====== Exercise data

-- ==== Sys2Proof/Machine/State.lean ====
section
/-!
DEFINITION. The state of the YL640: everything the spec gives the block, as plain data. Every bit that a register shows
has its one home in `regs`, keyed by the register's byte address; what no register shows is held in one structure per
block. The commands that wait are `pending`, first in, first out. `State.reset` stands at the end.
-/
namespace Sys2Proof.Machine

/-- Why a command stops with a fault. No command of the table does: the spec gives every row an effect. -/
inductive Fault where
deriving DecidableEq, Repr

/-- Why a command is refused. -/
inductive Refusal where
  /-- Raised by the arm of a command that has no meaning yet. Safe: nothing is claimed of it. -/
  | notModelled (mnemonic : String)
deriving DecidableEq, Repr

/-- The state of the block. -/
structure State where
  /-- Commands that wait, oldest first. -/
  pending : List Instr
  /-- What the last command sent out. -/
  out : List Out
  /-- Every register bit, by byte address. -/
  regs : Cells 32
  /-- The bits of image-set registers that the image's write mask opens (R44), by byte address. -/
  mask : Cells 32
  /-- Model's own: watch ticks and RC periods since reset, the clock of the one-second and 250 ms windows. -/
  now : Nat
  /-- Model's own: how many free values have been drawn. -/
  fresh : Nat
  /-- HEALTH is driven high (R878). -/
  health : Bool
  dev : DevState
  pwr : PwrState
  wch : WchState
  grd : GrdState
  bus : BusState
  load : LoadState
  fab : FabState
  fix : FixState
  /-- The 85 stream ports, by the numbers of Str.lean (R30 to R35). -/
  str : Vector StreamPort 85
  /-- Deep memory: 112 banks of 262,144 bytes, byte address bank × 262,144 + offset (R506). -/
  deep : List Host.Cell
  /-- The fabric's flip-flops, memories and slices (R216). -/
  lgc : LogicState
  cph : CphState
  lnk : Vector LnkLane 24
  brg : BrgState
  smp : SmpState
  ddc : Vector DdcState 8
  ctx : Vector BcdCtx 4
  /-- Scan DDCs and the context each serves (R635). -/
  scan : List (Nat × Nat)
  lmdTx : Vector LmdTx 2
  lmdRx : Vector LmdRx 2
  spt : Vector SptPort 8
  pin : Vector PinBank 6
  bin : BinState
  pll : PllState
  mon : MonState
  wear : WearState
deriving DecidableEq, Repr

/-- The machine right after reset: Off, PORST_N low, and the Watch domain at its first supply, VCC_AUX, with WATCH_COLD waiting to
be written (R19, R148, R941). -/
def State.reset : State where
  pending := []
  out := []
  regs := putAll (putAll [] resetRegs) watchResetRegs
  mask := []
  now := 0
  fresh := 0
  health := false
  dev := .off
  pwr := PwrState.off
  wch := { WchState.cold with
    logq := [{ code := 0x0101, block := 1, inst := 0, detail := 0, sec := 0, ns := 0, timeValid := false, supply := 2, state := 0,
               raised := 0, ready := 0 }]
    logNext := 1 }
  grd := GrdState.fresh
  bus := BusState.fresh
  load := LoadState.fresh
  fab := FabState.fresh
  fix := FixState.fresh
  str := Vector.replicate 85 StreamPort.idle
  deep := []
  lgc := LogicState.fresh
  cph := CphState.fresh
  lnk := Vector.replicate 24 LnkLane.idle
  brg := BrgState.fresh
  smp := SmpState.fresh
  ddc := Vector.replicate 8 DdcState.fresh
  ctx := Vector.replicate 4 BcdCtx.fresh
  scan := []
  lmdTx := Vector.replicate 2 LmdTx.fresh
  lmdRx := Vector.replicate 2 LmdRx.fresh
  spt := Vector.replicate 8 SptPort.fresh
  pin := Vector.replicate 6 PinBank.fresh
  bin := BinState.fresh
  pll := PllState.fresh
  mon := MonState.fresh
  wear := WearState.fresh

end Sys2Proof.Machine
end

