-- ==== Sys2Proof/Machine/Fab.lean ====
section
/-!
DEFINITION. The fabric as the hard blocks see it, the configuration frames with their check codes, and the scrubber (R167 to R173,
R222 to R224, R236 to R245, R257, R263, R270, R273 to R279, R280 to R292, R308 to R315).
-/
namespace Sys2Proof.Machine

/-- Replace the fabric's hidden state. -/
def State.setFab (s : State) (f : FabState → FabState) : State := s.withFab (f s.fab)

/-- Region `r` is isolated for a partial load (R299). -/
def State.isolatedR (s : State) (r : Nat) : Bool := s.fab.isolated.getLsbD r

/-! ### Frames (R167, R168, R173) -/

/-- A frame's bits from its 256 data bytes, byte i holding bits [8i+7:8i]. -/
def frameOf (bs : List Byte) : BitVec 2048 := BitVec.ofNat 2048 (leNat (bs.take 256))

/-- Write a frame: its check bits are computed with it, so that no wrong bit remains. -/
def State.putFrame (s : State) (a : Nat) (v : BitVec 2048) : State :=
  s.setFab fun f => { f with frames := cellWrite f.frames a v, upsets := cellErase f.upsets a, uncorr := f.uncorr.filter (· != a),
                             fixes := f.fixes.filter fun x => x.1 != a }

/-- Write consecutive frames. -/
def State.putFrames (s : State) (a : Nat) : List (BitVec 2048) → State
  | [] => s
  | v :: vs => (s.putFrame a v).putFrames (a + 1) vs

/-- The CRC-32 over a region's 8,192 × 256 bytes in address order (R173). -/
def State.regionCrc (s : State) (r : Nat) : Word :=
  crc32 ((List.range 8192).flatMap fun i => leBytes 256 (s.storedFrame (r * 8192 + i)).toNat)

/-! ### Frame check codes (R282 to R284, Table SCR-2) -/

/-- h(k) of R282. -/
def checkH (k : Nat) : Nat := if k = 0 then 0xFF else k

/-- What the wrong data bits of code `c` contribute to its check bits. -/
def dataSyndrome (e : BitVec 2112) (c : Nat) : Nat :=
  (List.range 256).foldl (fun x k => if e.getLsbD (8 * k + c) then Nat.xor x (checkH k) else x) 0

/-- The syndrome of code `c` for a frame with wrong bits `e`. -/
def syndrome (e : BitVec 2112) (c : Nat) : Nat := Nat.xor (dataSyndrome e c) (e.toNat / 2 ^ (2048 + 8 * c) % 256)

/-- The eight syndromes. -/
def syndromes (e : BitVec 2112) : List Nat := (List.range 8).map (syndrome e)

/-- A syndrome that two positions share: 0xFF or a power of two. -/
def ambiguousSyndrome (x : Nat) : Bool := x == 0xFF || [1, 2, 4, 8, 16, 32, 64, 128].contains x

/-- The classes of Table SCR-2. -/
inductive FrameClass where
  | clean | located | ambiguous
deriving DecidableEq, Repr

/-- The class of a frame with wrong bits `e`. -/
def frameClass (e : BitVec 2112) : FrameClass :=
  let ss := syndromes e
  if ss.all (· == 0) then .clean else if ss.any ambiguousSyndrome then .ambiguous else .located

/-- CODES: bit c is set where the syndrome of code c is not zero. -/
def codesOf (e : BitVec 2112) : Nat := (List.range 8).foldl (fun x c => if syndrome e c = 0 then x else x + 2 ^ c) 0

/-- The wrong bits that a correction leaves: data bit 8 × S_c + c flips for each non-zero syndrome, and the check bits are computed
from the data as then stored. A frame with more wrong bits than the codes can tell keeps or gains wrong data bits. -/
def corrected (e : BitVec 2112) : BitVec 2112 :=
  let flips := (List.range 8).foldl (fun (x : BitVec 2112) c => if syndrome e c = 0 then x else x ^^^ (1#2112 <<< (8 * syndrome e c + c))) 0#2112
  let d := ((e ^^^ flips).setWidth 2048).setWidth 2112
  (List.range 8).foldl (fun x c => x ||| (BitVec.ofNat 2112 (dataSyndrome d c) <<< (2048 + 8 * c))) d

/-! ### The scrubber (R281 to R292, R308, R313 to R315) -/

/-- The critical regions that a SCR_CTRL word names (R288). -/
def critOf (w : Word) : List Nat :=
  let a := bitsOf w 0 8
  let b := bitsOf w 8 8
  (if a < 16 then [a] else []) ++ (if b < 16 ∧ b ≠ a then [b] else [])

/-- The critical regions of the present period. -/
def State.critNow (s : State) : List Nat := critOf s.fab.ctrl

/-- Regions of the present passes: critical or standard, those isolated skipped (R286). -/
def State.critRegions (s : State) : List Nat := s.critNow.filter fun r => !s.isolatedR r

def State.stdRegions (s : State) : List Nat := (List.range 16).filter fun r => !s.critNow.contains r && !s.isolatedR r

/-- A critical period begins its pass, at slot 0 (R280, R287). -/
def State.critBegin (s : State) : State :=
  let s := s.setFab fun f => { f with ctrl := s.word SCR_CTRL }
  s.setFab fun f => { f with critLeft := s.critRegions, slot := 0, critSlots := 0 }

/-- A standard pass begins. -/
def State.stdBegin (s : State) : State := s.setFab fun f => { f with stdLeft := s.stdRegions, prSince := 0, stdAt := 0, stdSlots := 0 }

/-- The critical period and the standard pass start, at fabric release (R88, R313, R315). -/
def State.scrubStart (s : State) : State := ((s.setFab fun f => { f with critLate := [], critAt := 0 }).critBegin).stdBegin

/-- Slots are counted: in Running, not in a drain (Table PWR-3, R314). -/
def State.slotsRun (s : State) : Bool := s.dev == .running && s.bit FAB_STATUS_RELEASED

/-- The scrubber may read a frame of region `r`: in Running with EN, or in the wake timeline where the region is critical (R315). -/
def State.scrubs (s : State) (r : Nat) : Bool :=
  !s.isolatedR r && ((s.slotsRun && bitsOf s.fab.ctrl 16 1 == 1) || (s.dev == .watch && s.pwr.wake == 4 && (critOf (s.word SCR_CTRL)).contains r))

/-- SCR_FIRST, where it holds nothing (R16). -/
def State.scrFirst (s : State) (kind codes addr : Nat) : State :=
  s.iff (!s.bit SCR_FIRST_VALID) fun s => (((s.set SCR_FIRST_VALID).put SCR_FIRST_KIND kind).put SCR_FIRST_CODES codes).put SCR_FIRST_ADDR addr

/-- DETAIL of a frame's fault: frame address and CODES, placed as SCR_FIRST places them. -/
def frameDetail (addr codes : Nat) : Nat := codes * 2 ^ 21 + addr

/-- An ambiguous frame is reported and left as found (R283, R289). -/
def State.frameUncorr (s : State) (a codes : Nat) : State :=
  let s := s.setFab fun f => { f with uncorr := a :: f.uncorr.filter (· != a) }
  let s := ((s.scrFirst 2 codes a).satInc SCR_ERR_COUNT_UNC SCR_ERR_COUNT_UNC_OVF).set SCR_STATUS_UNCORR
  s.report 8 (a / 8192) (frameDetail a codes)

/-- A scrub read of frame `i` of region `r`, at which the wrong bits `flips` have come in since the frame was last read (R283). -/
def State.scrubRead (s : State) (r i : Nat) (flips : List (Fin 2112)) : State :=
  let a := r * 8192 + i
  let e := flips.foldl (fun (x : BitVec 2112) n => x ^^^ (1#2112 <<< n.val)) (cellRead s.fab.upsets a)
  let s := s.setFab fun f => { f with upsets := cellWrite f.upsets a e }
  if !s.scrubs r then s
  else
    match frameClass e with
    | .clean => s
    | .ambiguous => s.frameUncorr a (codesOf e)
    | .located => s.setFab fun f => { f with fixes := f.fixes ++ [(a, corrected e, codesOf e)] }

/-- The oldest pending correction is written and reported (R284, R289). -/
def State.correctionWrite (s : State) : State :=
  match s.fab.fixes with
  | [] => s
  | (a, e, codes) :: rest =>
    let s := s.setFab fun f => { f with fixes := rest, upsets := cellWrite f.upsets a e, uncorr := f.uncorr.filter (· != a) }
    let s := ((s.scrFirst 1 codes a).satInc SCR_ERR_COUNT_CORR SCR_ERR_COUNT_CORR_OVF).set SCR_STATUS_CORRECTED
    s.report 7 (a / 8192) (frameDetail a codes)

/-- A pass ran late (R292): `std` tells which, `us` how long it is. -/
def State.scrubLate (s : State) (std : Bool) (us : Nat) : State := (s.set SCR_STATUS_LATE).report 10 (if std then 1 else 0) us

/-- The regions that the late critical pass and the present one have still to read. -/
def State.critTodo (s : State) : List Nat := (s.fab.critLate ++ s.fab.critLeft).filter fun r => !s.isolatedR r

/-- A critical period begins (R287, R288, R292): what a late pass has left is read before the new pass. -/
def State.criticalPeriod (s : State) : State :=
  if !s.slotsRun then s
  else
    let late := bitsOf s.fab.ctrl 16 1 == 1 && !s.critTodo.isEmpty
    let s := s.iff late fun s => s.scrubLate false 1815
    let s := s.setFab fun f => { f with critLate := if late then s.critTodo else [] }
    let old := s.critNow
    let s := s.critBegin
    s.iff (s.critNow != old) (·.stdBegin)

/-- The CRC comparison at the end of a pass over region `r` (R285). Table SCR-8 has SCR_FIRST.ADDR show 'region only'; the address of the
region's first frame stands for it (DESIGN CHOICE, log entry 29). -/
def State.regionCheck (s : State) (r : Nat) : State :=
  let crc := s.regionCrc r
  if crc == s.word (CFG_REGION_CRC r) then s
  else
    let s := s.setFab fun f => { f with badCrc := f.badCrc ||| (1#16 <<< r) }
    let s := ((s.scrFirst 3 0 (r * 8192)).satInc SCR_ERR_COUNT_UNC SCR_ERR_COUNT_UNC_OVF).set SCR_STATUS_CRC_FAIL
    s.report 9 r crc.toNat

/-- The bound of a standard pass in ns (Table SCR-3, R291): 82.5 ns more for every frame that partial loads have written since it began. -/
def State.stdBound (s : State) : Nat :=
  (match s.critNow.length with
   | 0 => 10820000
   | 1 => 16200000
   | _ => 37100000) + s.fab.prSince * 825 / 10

============

**Exercise instructions:** Copy out the entries above exactly as given, starting at the top and ending with the line containing "the block. -/"; include both and nothing more.

**Solution to this exercise:**
-- ==== Sys2Proof/Machine/State.lean ====
section
/-!
DEFINITION. The state of the YL640: everything the spec gives the block, as plain data. Every bit that a register shows
has its one home in `regs`, keyed by the register's byte address; what no register shows is held in one structure per
block. The commands that wait are `pending`, first in, first out. `State.reset` stands at the end.
-/
namespace Sys2Proof.Machine

/-- Why a command stops with a fault. No command of the table does: the spec gives every row an effect. -/
inductive Fault where
deriving DecidableEq, Repr

/-- Why a command is refused. -/
inductive Refusal where
  /-- Raised by the arm of a command that has no meaning yet. Safe: nothing is claimed of it. -/
  | notModelled (mnemonic : String)
deriving DecidableEq, Repr

/-- The state of the block. -/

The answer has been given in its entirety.